Lugol’s iodine is a vital stain which was first used by Schiller for identification of cervical cancer of the uterus [21]. Hereupon this technique has been employed for the upper gastrointestinal tract [22,23]. A number of studies have reported that vital staining with Lugol iodine is a beneficial method for detecting the extent of epithelial dysplasia surrounding oral or esophageal carcinoma [24,25]. In a comparative study, Epstein et al [26] investigated the efficacy of TB and Lugol’s iodine both in combination and separately in 59 patients with oral PMDs and malignant diseases. They deduced that Lugol’s iodine has less sensitivity in the identification of oral malignant and dysplastic lesions but it has greater specificity. Also recently several authors suggested that the Lugol’s iodine might have great potential for oral PMDs and oral cancer screening [27,28].

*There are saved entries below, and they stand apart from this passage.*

theorem takeReset_stored {d : ResetDraw} {s t : State} (h : takeReset d s = .next t) : t.stored = s.stored := by
  obtain ⟨_, rfl⟩ := takeReset_next h
  rfl

/-- The address of a byte of the second of two adjacent words, counted from the first word. -/
theorem add_four_add_ofNat (a : Word) (k : Nat) : a + 4#32 + BitVec.ofNat 32 k = a + BitVec.ofNat 32 (k + 4) := by
  rw [BitVec.add_assoc, BitVec.add_comm 4#32, ← BitVec.ofNat_add]

/-- SRS records its eight bytes, and no others. -/
theorem mem_storeReturnState_stored {m : ExcMode} {stack : Mode} {a : Word} {back : Option Word} {s : State}
    {p : Regime × Word} : p ∈ (storeReturnState m stack a back s).stored ↔
      p ∈ s.stored ∨ ∃ k, k < 8 ∧ p = (s.regime, a + BitVec.ofNat 32 k) := by
  rw [storeReturnState_stored, mem_markStored, mem_markStored, or_assoc]
  refine or_congr_right ⟨?_, ?_⟩
  · rintro (⟨k, hk, rfl⟩ | ⟨k, hk, rfl⟩)
    · exact ⟨k, by omega, rfl⟩
    · exact ⟨k + 4, by omega, by rw [add_four_add_ofNat]⟩
  · rintro ⟨k, hk, rfl⟩
    by_cases h : k < 4
    · exact .inl ⟨k, h, rfl⟩
    · exact .inr ⟨k - 4, by omega, by rw [add_four_add_ofNat, Nat.sub_add_cancel (by omega)]⟩

/-- SRS changes its eight bytes, and no others. -/
theorem storeReturnState_sameMemoryOutside (m : ExcMode) (stack : Mode) (a : Word) (back : Option Word) (s : State) :
    SameMemoryOutside s.regime a 8 s (storeReturnState m stack a back s) := by
  intro r x hx
  by_cases hr : r = s.regime
  · subst hr
    have hx' := hx.resolve_left (not_not_intro rfl)
    rw [storeReturnState_mem, Memory.writeWord, Memory.writeWord, Memory.read_writeBytes_other,
      Memory.read_writeBytes_other] <;> intro k hk <;> rw [bytesOfWord_length] at hk
    · exact hx' k (by omega)
    · rw [add_four_add_ofNat]
      exact hx' (k + 4) (by omega)
  · rw [storeReturnState_mem_other m stack a back s hr]

theorem storeReturnState_storesRecorded (m : ExcMode) (stack : Mode) (a : Word) (back : Option Word) (s : State) :
    StoresRecorded s (storeReturnState m stack a back s) where
  stored _ hp := mem_storeReturnState_stored.2 (.inl hp)
  changed r x := by
    by_cases hx : r ≠ s.regime ∨ ∀ k : Nat, k < 8 → x ≠ a + BitVec.ofNat 32 k
    · exact .inl (storeReturnState_sameMemoryOutside m stack a back s r x hx)
    · push Not at hx
      obtain ⟨rfl, k, hk, rfl⟩ := hx
      exact .inr (mem_storeReturnState_stored.2 (.inr ⟨k, hk, rfl⟩))

theorem MachineMoves.storesRecorded {s t : State} (h : MachineMoves s t) : StoresRecorded s t := by
  rcases h with (⟨e, ctx, he⟩ | ⟨n, rfl⟩ | ⟨n, m, stack, a, back, _, _, rfl⟩ | ⟨n, masks, k, _, _, rfl⟩) |
    ⟨addr, psr, hret⟩
  · exact .of_mem_eq (takeException_mem he) (takeException_stored he)
  · exact .of_mem_eq (advance_mem n s) rfl
  · obtain ⟨stored, changed⟩ := storeReturnState_storesRecorded m stack a back s
    exact ⟨stored, changed⟩
  · exact .of_mem_eq (fun _ => rfl) rfl
  · obtain ⟨_, rfl⟩ := exceptionReturn_next hret
    exact .of_mem_eq (fun _ => rfl) rfl

theorem step_storesRecorded {s t : State} (h : step s = .next t) : StoresRecorded s t := by
  rcases step_next h with ⟨xs, n, hm⟩ | ⟨p, rest, _, rfl⟩ | ⟨d, rest, _, hr⟩ | ⟨ws, next, rest, u, _, hu, rfl⟩
  · obtain ⟨stored, changed⟩ := hm.storesRecorded
    exact ⟨stored, changed⟩
  · exact .of_mem_eq (fun _ => rfl) rfl
  · exact .of_mem_eq (fun r => takeReset_mem hr r) (takeReset_stored hr :)
  · obtain ⟨stored, changed⟩ := (applyWrites_ok hu).storesRecorded
    exact ⟨stored, changed⟩

/-- Settles O58. -/
theorem storedBytesAreRecorded : Obligations.StoredBytesAreRecorded := by
  intro s t h
  have recorded := step_storesRecorded h
  exact ⟨recorded.stored, fun r x hne => (recorded.changed r x).resolve_left hne⟩

/-! ### Vectors are as at launch (R53) -/

/-- A byte that is not recorded as stored to has not changed, and was not recorded before either. -/
theorem AsLaunched.of_storesRecorded {l : Regime → Memory} {s t : State} (hs : AsLaunched l s)
    (h : StoresRecorded s t) : AsLaunched l t := by
  intro r x hx
  have same : (t.mem r).read x = (s.mem r).read x := (h.changed r x).resolve_right hx
  exact same.trans (hs r x fun hp => hx (h.stored _ hp))

/-- No byte of a table that is not stored to is in the record of stores. -/
theorem not_mem_stored_of_tableStored {s : State} {r : Regime} {base x : Word} (h : tableStored s r base = false)
    (hx : (x - base).toNat < 32) : (r, x) ∉ s.stored := by
  intro hp
  exact List.any_eq_false.1 h _ hp (by simpa using hx)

Due to iodine’s glycophilic character after the application of Lugol’s iodine; iodine reacts with glycogen in the cytoplasm. The reaction results in uptake of iodine in normal glycogen-containing epithelium then a mahogany brown or black colur change is visualized. Because the areas of dysplasia or carcinoma lack of the normal glycogen content, they don’t stain and appear as mustard-yellow or saffron-coloured [27,29].

Although Lugol’s iodine is an inexpensive, easy and safe technique; in the oral cavity, efficacy of this staining method is restricted to non-keratinized mucosa hence for the other keratinized mucosal areas other techniques should be used for the detection of early carcinoma and designate its margins [27,30].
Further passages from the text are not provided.